Only the lines below starting at the one that contains "(s.onFe f).ms = s.ms := rfl" and ending at the one that contains "(s.onMon f).tag = s.tag := rfl" are to be reproduced, exactly and with both ends kept.
(Given records Opens)
@[simp] theorem State.onTag_phase : (s.onTag f).phase = s.phase := rfl
@[simp] theorem State.onTag_resetPin : (s.onTag f).resetPin = s.resetPin := rfl
@[simp] theorem State.onTag_ce : (s.onTag f).ce = s.ce := rfl
@[simp] theorem State.onTag_now : (s.onTag f).now = s.now := rfl
@[simp] theorem State.onTag_straps : (s.onTag f).straps = s.straps := rfl
@[simp] theorem State.onTag_ret : (s.onTag f).ret = s.ret := rfl
@[simp] theorem State.onTag_relay : (s.onTag f).relay = s.relay := rfl
@[simp] theorem State.onTag_arb : (s.onTag f).arb = s.arb := rfl
@[simp] theorem State.onTag_svc : (s.onTag f).svc = s.svc := rfl
@[simp] theorem State.onTag_tag : (s.onTag f).tag = f s.tag := rfl
@[simp] theorem State.onTag_fe : (s.onTag f).fe = s.fe := rfl
@[simp] theorem State.onTag_mon : (s.onTag f).mon = s.mon := rfl
@[simp] theorem State.onTag_slots : (s.onTag f).slots = s.slots := rfl
@[simp] theorem State.onTag_releaseQueue : (s.onTag f).releaseQueue = s.releaseQueue := rfl
@[simp] theorem State.onTag_gauge : (s.onTag f).gauge = s.gauge := rfl
@[simp] theorem State.onTag_counters : (s.onTag f).counters = s.counters := rfl
@[simp] theorem State.onTag_causes : (s.onTag f).causes = s.causes := rfl
@[simp] theorem State.onTag_doze : (s.onTag f).doze = s.doze := rfl
@[simp] theorem State.onTag_clock : (s.onTag f).clock = s.clock := rfl
@[simp] theorem State.onTag_ports : (s.onTag f).ports = s.ports := rfl
@[simp] theorem State.onTag_freeIndex : (s.onTag f).freeIndex = s.freeIndex := rfl
@[simp] theorem State.onTag_pending : (s.onTag f).pending = s.pending := rfl
@[simp] theorem State.onTag_asserted : (s.onTag f).asserted = s.asserted := rfl
@[simp] theorem State.onTag_present : (s.onTag f).present k = s.present k := rfl
@[simp] theorem State.onTag_ms : (s.onTag f).ms = s.ms := rfl
@[simp] theorem State.onTag_slotRec : (s.onTag f).slotRec k = s.slotRec k := rfl
@[simp] theorem State.onTag_slotLive : (s.onTag f).slotLive k = s.slotLive k := rfl
@[simp] theorem State.onTag_permille : (s.onTag f).permille = s.permille := rfl
@[simp] theorem State.onTag_wait : (s.onTag f).wait = s.wait := rfl
@[simp] theorem State.onTag_checkPending : (s.onTag f).checkPending k = s.checkPending k := rfl
@[simp] theorem State.onTag_viewBusy : (s.onTag f).viewBusy k = s.viewBusy k := rfl
@[simp] theorem State.onTag_statusAnswer : (s.onTag f).statusAnswer k = s.statusAnswer k := rfl
@[simp] theorem State.onTag_idleMs : (s.onTag f).idleMs = s.idleMs := rfl
@[simp] theorem State.onTag_attnLow : (s.onTag f).attnLow = s.attnLow := rfl

end

/-! `onFe` -/

section

variable (f : FrontEnd → FrontEnd)

@[simp] theorem State.onFe_phase : (s.onFe f).phase = s.phase := rfl
@[simp] theorem State.onFe_resetPin : (s.onFe f).resetPin = s.resetPin := rfl
@[simp] theorem State.onFe_ce : (s.onFe f).ce = s.ce := rfl
@[simp] theorem State.onFe_now : (s.onFe f).now = s.now := rfl
@[simp] theorem State.onFe_straps : (s.onFe f).straps = s.straps := rfl
@[simp] theorem State.onFe_ret : (s.onFe f).ret = s.ret := rfl
@[simp] theorem State.onFe_relay : (s.onFe f).relay = s.relay := rfl
@[simp] theorem State.onFe_arb : (s.onFe f).arb = s.arb := rfl
@[simp] theorem State.onFe_svc : (s.onFe f).svc = s.svc := rfl
@[simp] theorem State.onFe_tag : (s.onFe f).tag = s.tag := rfl
@[simp] theorem State.onFe_fe : (s.onFe f).fe = f s.fe := rfl
@[simp] theorem State.onFe_mon : (s.onFe f).mon = s.mon := rfl
@[simp] theorem State.onFe_slots : (s.onFe f).slots = s.slots := rfl
@[simp] theorem State.onFe_releaseQueue : (s.onFe f).releaseQueue = s.releaseQueue := rfl
@[simp] theorem State.onFe_gauge : (s.onFe f).gauge = s.gauge := rfl
@[simp] theorem State.onFe_counters : (s.onFe f).counters = s.counters := rfl
@[simp] theorem State.onFe_causes : (s.onFe f).causes = s.causes := rfl
@[simp] theorem State.onFe_doze : (s.onFe f).doze = s.doze := rfl
@[simp] theorem State.onFe_clock : (s.onFe f).clock = s.clock := rfl
@[simp] theorem State.onFe_ports : (s.onFe f).ports = s.ports := rfl
@[simp] theorem State.onFe_freeIndex : (s.onFe f).freeIndex = s.freeIndex := rfl
@[simp] theorem State.onFe_pending : (s.onFe f).pending = s.pending := rfl
@[simp] theorem State.onFe_asserted : (s.onFe f).asserted = s.asserted := rfl
@[simp] theorem State.onFe_present : (s.onFe f).present k = s.present k := rfl
@[simp] theorem State.onFe_ms : (s.onFe f).ms = s.ms := rfl
@[simp] theorem State.onFe_slotRec : (s.onFe f).slotRec k = s.slotRec k := rfl
@[simp] theorem State.onFe_slotLive : (s.onFe f).slotLive k = s.slotLive k := rfl
@[simp] theorem State.onFe_permille : (s.onFe f).permille = s.permille := rfl
@[simp] theorem State.onFe_wait : (s.onFe f).wait = s.wait := rfl
@[simp] theorem State.onFe_checkPending : (s.onFe f).checkPending k = s.checkPending k := rfl
@[simp] theorem State.onFe_viewBusy : (s.onFe f).viewBusy k = s.viewBusy k := rfl
@[simp] theorem State.onFe_statusAnswer : (s.onFe f).statusAnswer k = s.statusAnswer k := rfl
@[simp] theorem State.onFe_idleMs : (s.onFe f).idleMs = s.idleMs := rfl
@[simp] theorem State.onFe_attnLow : (s.onFe f).attnLow = s.attnLow := rfl

end

/-! `onMon` -/

section

variable (f : Monitor → Monitor)

@[simp] theorem State.onMon_phase : (s.onMon f).phase = s.phase := rfl
@[simp] theorem State.onMon_resetPin : (s.onMon f).resetPin = s.resetPin := rfl
@[simp] theorem State.onMon_ce : (s.onMon f).ce = s.ce := rfl
@[simp] theorem State.onMon_now : (s.onMon f).now = s.now := rfl
@[simp] theorem State.onMon_straps : (s.onMon f).straps = s.straps := rfl
@[simp] theorem State.onMon_ret : (s.onMon f).ret = s.ret := rfl
@[simp] theorem State.onMon_relay : (s.onMon f).relay = s.relay := rfl
@[simp] theorem State.onMon_arb : (s.onMon f).arb = s.arb := rfl
@[simp] theorem State.onMon_svc : (s.onMon f).svc = s.svc := rfl
@[simp] theorem State.onMon_tag : (s.onMon f).tag = s.tag := rfl
@[simp] theorem State.onMon_fe : (s.onMon f).fe = s.fe := rfl
@[simp] theorem State.onMon_mon : (s.onMon f).mon = f s.mon := rfl
@[simp] theorem State.onMon_slots : (s.onMon f).slots = s.slots := rfl
@[simp] theorem State.onMon_releaseQueue : (s.onMon f).releaseQueue = s.releaseQueue := rfl
@[simp] theorem State.onMon_gauge : (s.onMon f).gauge = s.gauge := rfl
@[simp] theorem State.onMon_counters : (s.onMon f).counters = s.counters := rfl
@[simp] theorem State.onMon_causes : (s.onMon f).causes = s.causes := rfl
@[simp] theorem State.onMon_doze : (s.onMon f).doze = s.doze := rfl
@[simp] theorem State.onMon_clock : (s.onMon f).clock = s.clock := rfl
@[simp] theorem State.onMon_ports : (s.onMon f).ports = s.ports := rfl
@[simp] theorem State.onMon_freeIndex : (s.onMon f).freeIndex = s.freeIndex := rfl
@[simp] theorem State.onMon_pending : (s.onMon f).pending = s.pending := rfl
@[simp] theorem State.onMon_asserted : (s.onMon f).asserted = s.asserted := rfl
@[simp] theorem State.onMon_present : (s.onMon f).present k = s.present k := rfl
@[simp] theorem State.onMon_ms : (s.onMon f).ms = s.ms := rfl
@[simp] theorem State.onMon_slotRec : (s.onMon f).slotRec k = s.slotRec k := rfl
@[simp] theorem State.onMon_slotLive : (s.onMon f).slotLive k = s.slotLive k := rfl
@[simp] theorem State.onMon_permille : (s.onMon f).permille = s.permille := rfl
@[simp] theorem State.onMon_wait : (s.onMon f).wait = s.wait := rfl
@[simp] theorem State.onMon_checkPending : (s.onMon f).checkPending k = s.checkPending k := rfl
@[simp] theorem State.onMon_viewBusy : (s.onMon f).viewBusy k = s.viewBusy k := rfl
@[simp] theorem State.onMon_statusAnswer : (s.onMon f).statusAnswer k = s.statusAnswer k := rfl
@[simp] theorem State.onMon_idleMs : (s.onMon f).idleMs = s.idleMs := rfl
@[simp] theorem State.onMon_attnLow : (s.onMon f).attnLow = s.attnLow := rfl

end

/-! `onSlots` -/

section

variable (f : PerModule SlotLive → PerModule SlotLive)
(Given records Closes)
#### Answer section:
@[simp] theorem State.onFe_ms : (s.onFe f).ms = s.ms := rfl
@[simp] theorem State.onFe_slotRec : (s.onFe f).slotRec k = s.slotRec k := rfl
@[simp] theorem State.onFe_slotLive : (s.onFe f).slotLive k = s.slotLive k := rfl
@[simp] theorem State.onFe_permille : (s.onFe f).permille = s.permille := rfl
@[simp] theorem State.onFe_wait : (s.onFe f).wait = s.wait := rfl
@[simp] theorem State.onFe_checkPending : (s.onFe f).checkPending k = s.checkPending k := rfl
@[simp] theorem State.onFe_viewBusy : (s.onFe f).viewBusy k = s.viewBusy k := rfl
@[simp] theorem State.onFe_statusAnswer : (s.onFe f).statusAnswer k = s.statusAnswer k := rfl
@[simp] theorem State.onFe_idleMs : (s.onFe f).idleMs = s.idleMs := rfl
@[simp] theorem State.onFe_attnLow : (s.onFe f).attnLow = s.attnLow := rfl

end

/-! `onMon` -/

section

variable (f : Monitor → Monitor)

@[simp] theorem State.onMon_phase : (s.onMon f).phase = s.phase := rfl
@[simp] theorem State.onMon_resetPin : (s.onMon f).resetPin = s.resetPin := rfl
@[simp] theorem State.onMon_ce : (s.onMon f).ce = s.ce := rfl
@[simp] theorem State.onMon_now : (s.onMon f).now = s.now := rfl
@[simp] theorem State.onMon_straps : (s.onMon f).straps = s.straps := rfl
@[simp] theorem State.onMon_ret : (s.onMon f).ret = s.ret := rfl
@[simp] theorem State.onMon_relay : (s.onMon f).relay = s.relay := rfl
@[simp] theorem State.onMon_arb : (s.onMon f).arb = s.arb := rfl
@[simp] theorem State.onMon_svc : (s.onMon f).svc = s.svc := rfl
@[simp] theorem State.onMon_tag : (s.onMon f).tag = s.tag := rfl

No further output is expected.